From the entries below, retype only the lines from the one with "def routeOctets (h" through the one with "Writing entries -/", exactly as written.

------ TASK MATERIAL ------

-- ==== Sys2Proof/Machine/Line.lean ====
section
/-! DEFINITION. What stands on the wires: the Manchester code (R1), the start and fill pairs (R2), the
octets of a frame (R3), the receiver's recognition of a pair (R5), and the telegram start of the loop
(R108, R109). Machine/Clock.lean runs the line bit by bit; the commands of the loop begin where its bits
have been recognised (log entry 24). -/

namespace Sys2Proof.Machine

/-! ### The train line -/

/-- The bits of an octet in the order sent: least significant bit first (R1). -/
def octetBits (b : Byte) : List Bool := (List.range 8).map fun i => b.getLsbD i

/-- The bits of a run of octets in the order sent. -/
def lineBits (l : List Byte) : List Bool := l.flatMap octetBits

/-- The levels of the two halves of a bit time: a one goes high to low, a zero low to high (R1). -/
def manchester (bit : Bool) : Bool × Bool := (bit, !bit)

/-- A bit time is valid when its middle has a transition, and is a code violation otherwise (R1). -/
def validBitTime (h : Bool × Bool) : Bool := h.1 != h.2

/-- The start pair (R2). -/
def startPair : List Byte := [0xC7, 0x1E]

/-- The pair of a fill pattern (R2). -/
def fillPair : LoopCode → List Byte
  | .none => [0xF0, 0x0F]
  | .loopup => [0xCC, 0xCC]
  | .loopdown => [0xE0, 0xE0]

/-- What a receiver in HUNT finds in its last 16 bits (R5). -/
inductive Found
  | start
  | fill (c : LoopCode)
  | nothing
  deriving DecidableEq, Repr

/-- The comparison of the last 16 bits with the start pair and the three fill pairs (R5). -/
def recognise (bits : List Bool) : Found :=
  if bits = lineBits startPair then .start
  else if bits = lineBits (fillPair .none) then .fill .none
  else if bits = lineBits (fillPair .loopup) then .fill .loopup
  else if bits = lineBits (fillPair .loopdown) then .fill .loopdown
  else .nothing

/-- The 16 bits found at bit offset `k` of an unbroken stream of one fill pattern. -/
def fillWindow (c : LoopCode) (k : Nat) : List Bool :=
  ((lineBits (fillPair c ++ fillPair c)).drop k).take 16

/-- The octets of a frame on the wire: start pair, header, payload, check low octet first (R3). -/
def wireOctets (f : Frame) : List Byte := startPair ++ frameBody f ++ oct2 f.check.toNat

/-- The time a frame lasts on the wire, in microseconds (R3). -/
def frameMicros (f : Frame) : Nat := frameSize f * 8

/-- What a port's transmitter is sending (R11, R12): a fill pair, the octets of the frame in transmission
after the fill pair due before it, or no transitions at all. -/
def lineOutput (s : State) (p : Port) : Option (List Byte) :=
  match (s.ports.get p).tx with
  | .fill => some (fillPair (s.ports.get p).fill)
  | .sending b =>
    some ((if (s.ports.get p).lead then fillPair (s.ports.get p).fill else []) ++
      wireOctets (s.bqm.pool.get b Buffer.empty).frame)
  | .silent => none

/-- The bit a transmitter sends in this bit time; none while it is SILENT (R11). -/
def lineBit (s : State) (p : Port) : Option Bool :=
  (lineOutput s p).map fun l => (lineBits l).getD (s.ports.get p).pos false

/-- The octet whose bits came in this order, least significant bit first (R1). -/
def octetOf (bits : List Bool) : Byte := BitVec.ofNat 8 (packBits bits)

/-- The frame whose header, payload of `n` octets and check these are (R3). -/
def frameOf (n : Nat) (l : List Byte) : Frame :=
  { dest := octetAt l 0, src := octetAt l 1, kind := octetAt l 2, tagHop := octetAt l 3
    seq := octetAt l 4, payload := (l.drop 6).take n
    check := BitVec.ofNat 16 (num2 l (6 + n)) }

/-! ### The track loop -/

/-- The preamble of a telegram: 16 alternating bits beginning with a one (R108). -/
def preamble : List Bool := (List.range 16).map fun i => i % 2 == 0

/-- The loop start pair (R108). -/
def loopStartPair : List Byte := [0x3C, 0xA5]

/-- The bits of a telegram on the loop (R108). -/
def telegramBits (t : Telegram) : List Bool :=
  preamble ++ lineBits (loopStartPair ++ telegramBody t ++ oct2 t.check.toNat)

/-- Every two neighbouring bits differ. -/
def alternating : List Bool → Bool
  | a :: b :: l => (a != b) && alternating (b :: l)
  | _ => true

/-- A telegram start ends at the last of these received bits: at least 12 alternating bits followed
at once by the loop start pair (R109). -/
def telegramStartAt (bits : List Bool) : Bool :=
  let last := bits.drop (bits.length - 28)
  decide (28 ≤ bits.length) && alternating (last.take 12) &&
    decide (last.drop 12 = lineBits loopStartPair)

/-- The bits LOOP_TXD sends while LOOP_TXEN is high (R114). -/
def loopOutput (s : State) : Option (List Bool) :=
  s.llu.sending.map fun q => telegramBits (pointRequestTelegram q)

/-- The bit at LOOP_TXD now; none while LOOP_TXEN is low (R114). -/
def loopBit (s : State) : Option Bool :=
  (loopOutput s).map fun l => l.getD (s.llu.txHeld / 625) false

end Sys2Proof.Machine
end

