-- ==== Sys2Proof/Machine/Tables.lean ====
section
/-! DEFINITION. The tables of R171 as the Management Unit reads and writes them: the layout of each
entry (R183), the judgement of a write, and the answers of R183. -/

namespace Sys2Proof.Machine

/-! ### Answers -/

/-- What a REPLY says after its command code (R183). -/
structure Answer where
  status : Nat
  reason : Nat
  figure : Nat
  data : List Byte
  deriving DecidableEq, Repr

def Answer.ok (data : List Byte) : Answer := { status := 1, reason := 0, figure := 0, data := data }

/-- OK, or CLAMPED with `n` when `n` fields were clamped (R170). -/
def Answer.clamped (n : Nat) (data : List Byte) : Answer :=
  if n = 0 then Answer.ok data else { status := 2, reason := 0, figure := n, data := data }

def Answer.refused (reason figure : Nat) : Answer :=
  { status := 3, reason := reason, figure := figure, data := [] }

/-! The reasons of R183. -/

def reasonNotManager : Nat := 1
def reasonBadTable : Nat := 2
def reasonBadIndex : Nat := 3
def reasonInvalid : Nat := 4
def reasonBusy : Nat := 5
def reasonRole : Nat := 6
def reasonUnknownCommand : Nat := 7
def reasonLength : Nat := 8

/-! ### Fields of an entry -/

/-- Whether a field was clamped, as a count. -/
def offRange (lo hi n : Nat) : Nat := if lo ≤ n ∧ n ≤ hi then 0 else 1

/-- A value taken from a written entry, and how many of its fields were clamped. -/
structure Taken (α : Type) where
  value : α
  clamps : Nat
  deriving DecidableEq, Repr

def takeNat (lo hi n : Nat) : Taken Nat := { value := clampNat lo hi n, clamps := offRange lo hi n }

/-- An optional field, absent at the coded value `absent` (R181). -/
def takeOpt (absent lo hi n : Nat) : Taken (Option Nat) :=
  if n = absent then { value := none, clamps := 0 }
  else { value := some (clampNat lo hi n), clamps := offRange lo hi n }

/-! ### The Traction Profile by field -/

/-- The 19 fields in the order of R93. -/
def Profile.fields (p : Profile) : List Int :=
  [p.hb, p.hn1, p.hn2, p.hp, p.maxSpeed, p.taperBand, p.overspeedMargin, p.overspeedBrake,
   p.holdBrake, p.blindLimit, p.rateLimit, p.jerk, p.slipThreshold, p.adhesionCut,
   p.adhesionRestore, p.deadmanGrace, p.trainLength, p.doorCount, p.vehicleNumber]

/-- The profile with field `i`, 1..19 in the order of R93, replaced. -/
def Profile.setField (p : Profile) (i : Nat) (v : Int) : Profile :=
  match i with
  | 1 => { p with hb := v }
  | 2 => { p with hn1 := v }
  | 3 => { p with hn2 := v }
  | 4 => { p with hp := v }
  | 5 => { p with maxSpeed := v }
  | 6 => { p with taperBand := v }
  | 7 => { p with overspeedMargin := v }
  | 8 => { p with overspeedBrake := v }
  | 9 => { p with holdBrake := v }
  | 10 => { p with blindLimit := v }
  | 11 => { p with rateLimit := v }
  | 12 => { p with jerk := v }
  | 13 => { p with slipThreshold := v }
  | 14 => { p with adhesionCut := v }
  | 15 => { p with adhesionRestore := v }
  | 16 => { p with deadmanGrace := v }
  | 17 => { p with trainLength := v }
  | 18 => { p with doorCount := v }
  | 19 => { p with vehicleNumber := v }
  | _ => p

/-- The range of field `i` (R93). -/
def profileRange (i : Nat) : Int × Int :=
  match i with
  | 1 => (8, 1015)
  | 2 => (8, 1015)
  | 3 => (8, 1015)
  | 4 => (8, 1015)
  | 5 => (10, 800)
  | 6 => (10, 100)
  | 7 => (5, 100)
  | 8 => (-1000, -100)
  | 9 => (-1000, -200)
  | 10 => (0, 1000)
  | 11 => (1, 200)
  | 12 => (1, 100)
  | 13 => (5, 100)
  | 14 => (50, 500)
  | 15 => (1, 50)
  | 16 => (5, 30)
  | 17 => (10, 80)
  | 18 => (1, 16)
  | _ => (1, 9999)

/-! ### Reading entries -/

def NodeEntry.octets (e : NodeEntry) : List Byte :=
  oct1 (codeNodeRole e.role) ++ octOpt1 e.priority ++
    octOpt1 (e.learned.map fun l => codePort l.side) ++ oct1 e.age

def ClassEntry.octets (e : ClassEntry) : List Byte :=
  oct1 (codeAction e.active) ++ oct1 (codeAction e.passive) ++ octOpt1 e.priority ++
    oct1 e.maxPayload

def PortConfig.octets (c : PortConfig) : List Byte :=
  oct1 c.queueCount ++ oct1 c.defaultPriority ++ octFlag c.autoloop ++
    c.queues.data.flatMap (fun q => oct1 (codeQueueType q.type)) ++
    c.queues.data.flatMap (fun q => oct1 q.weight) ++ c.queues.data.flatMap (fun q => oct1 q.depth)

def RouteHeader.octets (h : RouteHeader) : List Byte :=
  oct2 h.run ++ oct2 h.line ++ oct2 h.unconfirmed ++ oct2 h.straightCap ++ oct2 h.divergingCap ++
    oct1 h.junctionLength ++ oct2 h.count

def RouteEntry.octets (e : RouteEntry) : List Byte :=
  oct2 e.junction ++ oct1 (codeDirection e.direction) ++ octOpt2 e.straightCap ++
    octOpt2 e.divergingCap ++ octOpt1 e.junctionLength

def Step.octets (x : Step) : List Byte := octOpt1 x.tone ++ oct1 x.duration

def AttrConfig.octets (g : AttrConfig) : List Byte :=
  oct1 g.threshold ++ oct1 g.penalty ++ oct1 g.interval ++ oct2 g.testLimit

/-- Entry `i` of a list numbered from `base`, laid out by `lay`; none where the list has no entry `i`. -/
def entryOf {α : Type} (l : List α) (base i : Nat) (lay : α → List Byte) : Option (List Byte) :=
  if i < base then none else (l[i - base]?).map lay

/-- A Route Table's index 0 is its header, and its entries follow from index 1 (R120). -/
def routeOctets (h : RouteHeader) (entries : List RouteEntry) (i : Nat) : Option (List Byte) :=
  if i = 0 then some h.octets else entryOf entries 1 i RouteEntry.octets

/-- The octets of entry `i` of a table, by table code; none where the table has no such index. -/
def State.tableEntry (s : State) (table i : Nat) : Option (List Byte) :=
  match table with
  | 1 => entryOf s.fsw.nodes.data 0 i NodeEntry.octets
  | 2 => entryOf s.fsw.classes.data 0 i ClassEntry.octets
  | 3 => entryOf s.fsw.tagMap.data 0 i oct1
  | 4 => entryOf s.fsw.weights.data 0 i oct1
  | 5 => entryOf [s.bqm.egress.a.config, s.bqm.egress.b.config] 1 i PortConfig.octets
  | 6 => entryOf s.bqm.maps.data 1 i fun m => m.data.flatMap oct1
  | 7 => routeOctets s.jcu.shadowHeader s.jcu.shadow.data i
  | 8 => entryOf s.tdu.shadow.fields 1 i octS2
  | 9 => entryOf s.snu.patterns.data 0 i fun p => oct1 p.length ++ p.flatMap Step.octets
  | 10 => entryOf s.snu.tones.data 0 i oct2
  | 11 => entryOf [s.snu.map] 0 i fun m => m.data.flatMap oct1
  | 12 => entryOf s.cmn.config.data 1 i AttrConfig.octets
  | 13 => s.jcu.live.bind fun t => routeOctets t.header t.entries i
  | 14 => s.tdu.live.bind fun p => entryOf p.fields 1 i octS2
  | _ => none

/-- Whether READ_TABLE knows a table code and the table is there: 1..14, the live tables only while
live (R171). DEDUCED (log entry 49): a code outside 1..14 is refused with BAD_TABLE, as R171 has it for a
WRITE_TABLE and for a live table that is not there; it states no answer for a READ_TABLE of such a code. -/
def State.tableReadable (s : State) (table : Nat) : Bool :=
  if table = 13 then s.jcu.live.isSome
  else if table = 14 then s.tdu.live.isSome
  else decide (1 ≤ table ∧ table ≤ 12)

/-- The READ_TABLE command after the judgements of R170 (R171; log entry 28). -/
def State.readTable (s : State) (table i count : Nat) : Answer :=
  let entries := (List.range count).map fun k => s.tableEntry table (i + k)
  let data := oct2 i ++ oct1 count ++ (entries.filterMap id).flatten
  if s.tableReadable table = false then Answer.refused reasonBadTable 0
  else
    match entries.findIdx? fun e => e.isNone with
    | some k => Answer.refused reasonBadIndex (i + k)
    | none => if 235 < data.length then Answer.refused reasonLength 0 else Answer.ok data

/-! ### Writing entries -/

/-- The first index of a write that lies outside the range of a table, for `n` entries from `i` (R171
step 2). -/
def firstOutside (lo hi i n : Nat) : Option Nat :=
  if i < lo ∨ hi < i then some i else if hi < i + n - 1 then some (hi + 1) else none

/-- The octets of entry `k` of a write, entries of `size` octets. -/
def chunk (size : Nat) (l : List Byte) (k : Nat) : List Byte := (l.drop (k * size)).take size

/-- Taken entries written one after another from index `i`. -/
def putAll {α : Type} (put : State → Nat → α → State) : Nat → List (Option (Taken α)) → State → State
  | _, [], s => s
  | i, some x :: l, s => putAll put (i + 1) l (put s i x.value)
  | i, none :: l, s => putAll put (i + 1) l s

------

*ANSWER TO THE PROBLEM:*
def routeOctets (h : RouteHeader) (entries : List RouteEntry) (i : Nat) : Option (List Byte) :=
  if i = 0 then some h.octets else entryOf entries 1 i RouteEntry.octets

/-- The octets of entry `i` of a table, by table code; none where the table has no such index. -/
def State.tableEntry (s : State) (table i : Nat) : Option (List Byte) :=
  match table with
  | 1 => entryOf s.fsw.nodes.data 0 i NodeEntry.octets
  | 2 => entryOf s.fsw.classes.data 0 i ClassEntry.octets
  | 3 => entryOf s.fsw.tagMap.data 0 i oct1
  | 4 => entryOf s.fsw.weights.data 0 i oct1
  | 5 => entryOf [s.bqm.egress.a.config, s.bqm.egress.b.config] 1 i PortConfig.octets
  | 6 => entryOf s.bqm.maps.data 1 i fun m => m.data.flatMap oct1
  | 7 => routeOctets s.jcu.shadowHeader s.jcu.shadow.data i
  | 8 => entryOf s.tdu.shadow.fields 1 i octS2
  | 9 => entryOf s.snu.patterns.data 0 i fun p => oct1 p.length ++ p.flatMap Step.octets
  | 10 => entryOf s.snu.tones.data 0 i oct2
  | 11 => entryOf [s.snu.map] 0 i fun m => m.data.flatMap oct1
  | 12 => entryOf s.cmn.config.data 1 i AttrConfig.octets
  | 13 => s.jcu.live.bind fun t => routeOctets t.header t.entries i
  | 14 => s.tdu.live.bind fun p => entryOf p.fields 1 i octS2
  | _ => none

/-- Whether READ_TABLE knows a table code and the table is there: 1..14, the live tables only while
live (R171). DEDUCED (log entry 49): a code outside 1..14 is refused with BAD_TABLE, as R171 has it for a
WRITE_TABLE and for a live table that is not there; it states no answer for a READ_TABLE of such a code. -/
def State.tableReadable (s : State) (table : Nat) : Bool :=
  if table = 13 then s.jcu.live.isSome
  else if table = 14 then s.tdu.live.isSome
  else decide (1 ≤ table ∧ table ≤ 12)

/-- The READ_TABLE command after the judgements of R170 (R171; log entry 28). -/
def State.readTable (s : State) (table i count : Nat) : Answer :=
  let entries := (List.range count).map fun k => s.tableEntry table (i + k)
  let data := oct2 i ++ oct1 count ++ (entries.filterMap id).flatten
  if s.tableReadable table = false then Answer.refused reasonBadTable 0
  else
    match entries.findIdx? fun e => e.isNone with
    | some k => Answer.refused reasonBadIndex (i + k)
    | none => if 235 < data.length then Answer.refused reasonLength 0 else Answer.ok data

/-! ### Writing entries -/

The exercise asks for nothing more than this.